Comment 38 Laine Stump 2021-04-22 19:46:49 UTC

Micheal says the steps to reproduce are this:

1. Start VM with failover nic
2. unplug the nic
3. plug it back
4. Try to migrate

I assume these steps are from the point of view of RHV, *not* QEMU correct? If so, then (as far as I understand from Ales' comments) from the point of view of QEMU step (4) is actually:

4.1 - unplug VF again
4.2 - unbind VF from vfio-pci driver
4.3 - bind VF to host VF NIC driver
4.4 - start migration

(I'm not exactly clear whether or not 4.2 and 4.3 happen here, but that was kind of implied by Ales' reasoning for RHV unplugging the VF prior to starting migration).

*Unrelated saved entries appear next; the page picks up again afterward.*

-- ==== Sys2Proof/Machine/Parse.lean ====
section
/-! DEFINITION. The frame parser (R264, R265), class rules (R50, R51) and time-transfer fields of a client
frame (R374 to R377). -/

namespace Sys2Proof.Machine

/-- What the parser finds in the first 128 bytes of a frame (R264); absent fields are 0. -/
structure Parsed where
  dmac : Bytes := []
  smac : Bytes := []
  /-- Outer tags found, at most two. -/
  tags : Nat := 0
  pcp : Nat := 0
  vid : Nat := 0
  etype : Nat := 0
  /-- Offset of the first byte after the Ethertype. -/
  body : Nat := 14
  /-- 0 non-IP, 1 IPv4, 2 IPv6. -/
  ip : Nat := 0
  dscp : Nat := 0
  proto : Nat := 0
  dst : Bytes := []
  /-- Offset of the UDP or TCP header, if ports are parsed. -/
  l4 : Option Nat := none
  dport : Nat := 0
  ptpEvent : Bool := false
  ptpGeneral : Bool := false
  /-- Offset of the PTP message. -/
  ptp : Nat := 0
  /-- A PRP trailer ends the frame. -/
  prp : Bool := false
deriving DecidableEq, Repr

/-- A big-endian field of the parser's window; 0 when any of it lies beyond (R264). -/
def win (w : Bytes) (o n : Nat) : Nat := if o + n ≤ w.length then beAt w o n else 0

/-- Whether a value is a VLAN TPID. -/
def isTpid (v : Nat) : Bool := v == 0x8100 || v == 0x88A8

/-- Whether an IPv6 next header is skipped. -/
def isExt (v : Nat) : Bool := v == 0 || v == 43 || v == 44 || v == 60

/-- Skips up to `k` IPv6 extension headers: final next header, its offset, and whether a fragment header
with a nonzero offset was skipped. -/
def skipExt (w : Bytes) : Nat → Nat → Nat → Bool → Nat × Nat × Bool
  | 0, nh, o, f => (nh, o, f)
  | k + 1, nh, o, f =>
    if isExt nh then
      let len := if nh = 44 then 8 else 8 * (win w (o + 1) 1 + 1)
      skipExt w k (win w o 1) (o + len) (f || (nh == 44 && win w (o + 2) 2 / 8 != 0))
    else (nh, o, f)

/-- Adds the layer 4 and PTP fields to an IP parse. -/
def parsePorts (w : Bytes) (o : Nat) (p : Parsed) : Parsed :=
  let dport := win w (o + 2) 2
  let udp := p.proto == 17
  { p with
    l4 := some o, dport := dport, ptpEvent := udp && dport == 319, ptpGeneral := udp && dport == 320, ptp := o + 8 }

/-- Parses the layers after the Ethertype. -/
def parseBody (w : Bytes) (p : Parsed) : Parsed :=
  let o := p.body
  if p.etype = 0x0800 ∧ win w o 1 / 16 = 4 ∧ 5 ≤ win w o 1 % 16 then
    let q := { p with ip := 1, dscp := win w (o + 1) 1 / 4, proto := win w (o + 9) 1,
                      dst := zeros 12 ++ beBytes 4 (win w (o + 16) 4) }
    let ports := win w (o + 6) 2 % 8192 == 0 && (q.proto == 17 || q.proto == 6)
    if ports then parsePorts w (o + 4 * (win w o 1 % 16)) q else q
  else if p.etype = 0x86DD ∧ win w o 1 / 16 = 6 then
    let e := skipExt w 2 (win w (o + 6) 1) (o + 40) false
    let q := { p with ip := 2, dscp := win w o 2 / 64 % 64, proto := e.1, dst := beBytes 16 (win w (o + 24) 16) }
    if !e.2.2 && (e.1 == 17 || e.1 == 6) then parsePorts w e.2.1 q else q
  else if p.etype = 0x88F7 then
    let m := win w o 1 % 16
    { p with ptpEvent := decide (m ≤ 3), ptpGeneral := decide (8 ≤ m) && decide (m ≤ 13), ptp := o }
  else p

/-- Whether a PRP trailer ends a frame given without its FCS: suffix 0x88FB, and an LSDU size that counts the
bytes from `body`, the trailer among them (R264; what LSDU counts is PRESUMED, log entry 95). -/
def prpTrailer (f w : Bytes) (body : Nat) : Bool :=
  let n := f.length
  decide (body + 6 ≤ n) && win w (n - 2) 2 == 0x88FB && win w (n - 4) 2 % 4096 == n - body

/-- Parses a frame given without its FCS (R264, R265). -/
def parseFrame (f : Bytes) : Parsed :=
  let w := f.take 128
  let t := if isTpid (win w 12 2) then (if isTpid (win w 16 2) then 2 else 1) else 0
  let tci := if t = 0 then 0 else win w 14 2
  parseBody w
    { dmac := beBytes 6 (win w 0 6), smac := beBytes 6 (win w 6 6), tags := t, pcp := tci / 8192,
      vid := tci % 4096, etype := win w (12 + 4 * t) 2, body := 14 + 4 * t, prp := prpTrailer f w (14 + 4 * t) }

/-- A group address: bit 0 of its first byte. -/
def isGroup (mac : Bytes) : Bool := byteAt mac 0 % 2 == 1

/-! ## Classes -/

/-- Whether a rule matches a frame of a span (R50): an untagged frame has no PCP to match, and its VLAN
identifier reads as zero (R264). -/
def ruleHits (r : ClassRule) (span : Nat) (p : Parsed) : Bool :=
  let cmp := fun (f : Nat) => f &&& r.mask == r.value
  Nat.testBit r.spans span &&
  (match r.kind with
   | 1 => decide (0 < p.tags) && cmp p.pcp
   | 2 => p.ip != 0 && cmp p.dscp
   | 3 => cmp p.etype
   | 4 => cmp p.vid
   | 5 => p.ptpEvent
   | 6 => p.ptpGeneral
   | 7 => p.etype == 0x88B8
   | 8 => p.etype == 0x88BA
   | _ => false)

/-- The rule in 16 bytes of the layout of R50. -/
def ruleOf (bs : Bytes) : ClassRule :=
  { kind := byteAt bs 0, cls := byteAt bs 1, spans := leAt bs 4 4, value := leAt bs 8 4, mask := leAt bs 12 4 }

/-- Width of the field that a rule kind compares (R50); 0 for kinds that compare none. -/
def ruleWidth : Nat → Nat
  | 1 => 3 | 2 => 6 | 3 => 16 | 4 => 12 | _ => 0

/-- A rule's VALUE and MASK suit its kind: MASK within the field, VALUE within MASK (R41, R50). -/
def ruleFits (r : ClassRule) : Bool := decide (r.mask < 2 ^ ruleWidth r.kind) && r.value &&& r.mask == r.value

/-- A rule of R50 with a defined kind, the class asked for and reserved bytes zero. -/
def ruleLegal (bs : Bytes) (cls : Nat) : Bool :=
  let r := ruleOf bs
  decide (1 ≤ r.kind) && decide (r.kind ≤ 8) && r.cls == cls && leAt bs 2 2 == 0 && ruleFits r

/-- The keeper's class 7 rules (R447). -/
def keeperRules (s : State) : List ClassRule :=
  (List.range (s.rdF Reg.KPR_C7_FLAGS 8 4)).map (fun r => ruleOf (s.rdBytes (Reg.KPR_C7_RULE r 0) 4))

/-- The class of a frame of a span: the keeper's class 7 first, then the rules in order (R51). -/
def classOf (s : State) (span : Nat) (p : Parsed) : Nat :=
  if (keeperRules s).any (fun r => ruleHits r span p) then 7
  else
    match s.pat.active with
    | some a =>
      match a.rules.find? (fun r => ruleHits r span p) with
      | some r => r.cls
      | none => a.defaultClass
    | none => 0

/-! ## Correction fields -/

/-- TC_MODE of a span. -/
def tcMode (s : State) (n : Nat) : Nat :=
  match s.pat.active with
  | some a => a.tcMode.getD n 0
  | none => 0

/-- STAMP_TB of a span. -/
def stampTb (s : State) (n : Nat) : Nat :=
  match s.pat.active with
  | some a => a.stampTb.getD n 0
  | none => 0

/-- Whether a mode corrects a message type (R375). -/
def corrects (mode type : Nat) : Bool :=
  match mode with
  | 1 => type == 0 || type == 1
  | 2 => type == 0 || type == 2 || type == 3
  | _ => false

/-- The greatest correction field (R376). -/
def tcMax : Int := 0x7FFFFFFFFFFFFFFF

/-- The one's-complement sum of 16-bit words, folded. -/
def ocSum (l : List Nat) : Nat :=
  let t := l.sum
  let t := t % 65536 + t / 65536
  t % 65536 + t / 65536

/-- 16-bit words of a byte string. -/
def words16 : Bytes → List Nat
  | a :: b :: t => (256 * a.toNat + b.toNat) :: words16 t
  | _ => []

/-- A UDP checksum after its data changed from `old` to `new`, incrementally: ~(~C + ~m + m') (R376). -/
def updChecksum (c : Nat) (old new : Bytes) : Nat :=
  let v := 0xFFFF - ocSum ((0xFFFF - c) :: (words16 old).map (fun x => 0xFFFF - x) ++ words16 new)
  if v = 0 then 0xFFFF else v

/-- What correction does to a client frame. -/
inductive Correction where
  /-- Nothing to correct. -/
  | none
  /-- Forwarded unchanged and counted in TIM_TC_SKIP (R377). -/
  | skip
  /-- Too old: discarded and counted in TIM_TC_STALE. -/
  | stale
  /-- Corrected: the new frame without FCS; whether the field saturated. -/
  | done (frame : Bytes) (saturated : Bool)
deriving DecidableEq, Repr

/-- Adds ρ, in units of 2^-16 ns, to the correction field of a client frame given without FCS
(R375 to R377): the checks of the first item come before staleness. -/
def correct (mode : Nat) (f : Bytes) (rho : Nat) : Correction :=
  let p := parseFrame f
  if !p.ptpEvent || !corrects mode (win (f.take 128) p.ptp 1 % 16) then .none
  else
    let w := f.take 128
    let o := p.ptp + 8
    let ck := p.l4.map (· + 6)
    if win w (p.ptp + 1) 1 % 16 ≠ 2 ∨ w.length < o + 8 ∨ w.length < ck.getD 0 + 2 then .skip
    else if 1000000000 * 65536 < rho then .stale
    else
      let old := slice f o 8
      let v := signedOf 64 (beNat old)
      let sat := v == tcMax || decide (tcMax < v + rho)
      let new := beBytes 8 (unsignedOf 64 (if sat then tcMax else v + rho))
      let g := splice f o new
      match ck with
      | .none => .done g sat
      | some c =>
        let old16 := beAt f c 2
        if p.ip = 1 ∧ old16 = 0 then .done g sat
        else .done (splice g c (beBytes 2 (updChecksum old16 old new))) sat

end Sys2Proof.Machine
end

So the attempt to reproduce in Comment 37 is incomplete - at the very least, the VF should be unplugged from the guest prior to starting the migration.

Comment 39 Igor Mammedov 2021-04-22 21:43:53 UTC

(In reply to Ales Musil from comment #36)
> (In reply to Igor Mammedov from comment #33)
> > (In reply to Michael Burman from comment #32)
> > > HI all,
> > > 
> > > This bug seems to be much more severe unfortunate. Please help, as it's is
> > > totally blocking RHV from making the failover feature.
> > > The symptoms seems to be the same as Ales described and same steps of
> > > reproduction.
> > > 
> > > The qemu process is been terminated and dead when trying to perform
> > > migration after failover nic unplun and plug.
> > > 
> > > 1. Start VM with failover nic
> > > 2. unplug the nic
> > > 3. plug it back
> > > 4. Try to migrate
> > > Result, qemu process is terminated immediately and dead. VM is shutdown. 
> > > This is 100% reproduced and I can't determine if this is the same bug or
> > > another one, but the steps and symptoms are the same, but result is much
> > > more severe, making the VM unusable.
> > > 
> > > 
> > > VM Vm2 is down with error. Exit message: Lost connection with qemu process."
> > > 
> > > Apr 17 11:59:13 caracal07.lab.eng.tlv2.redhat.com kernel: qemu-kvm[15186]:
> > > segfault at 0 ip 0000000000000000 sp 00007ffca581b248 error 14 in
> > > qemu-kvm[55daaec72000+b13000]
> > this looks like different issue,
> > Can you install debuginfo for qemu and attach to qemu process with gdb
> > before starting migration
> > and once it crashes you should be able to capture stack trace.
> 
> Here is the stack trace that I was able to catch:

I still can't reproduce it locally,
it would be better if you could provide access to the host where it reproduces
and exact steps to reproduce (preferably via CLI).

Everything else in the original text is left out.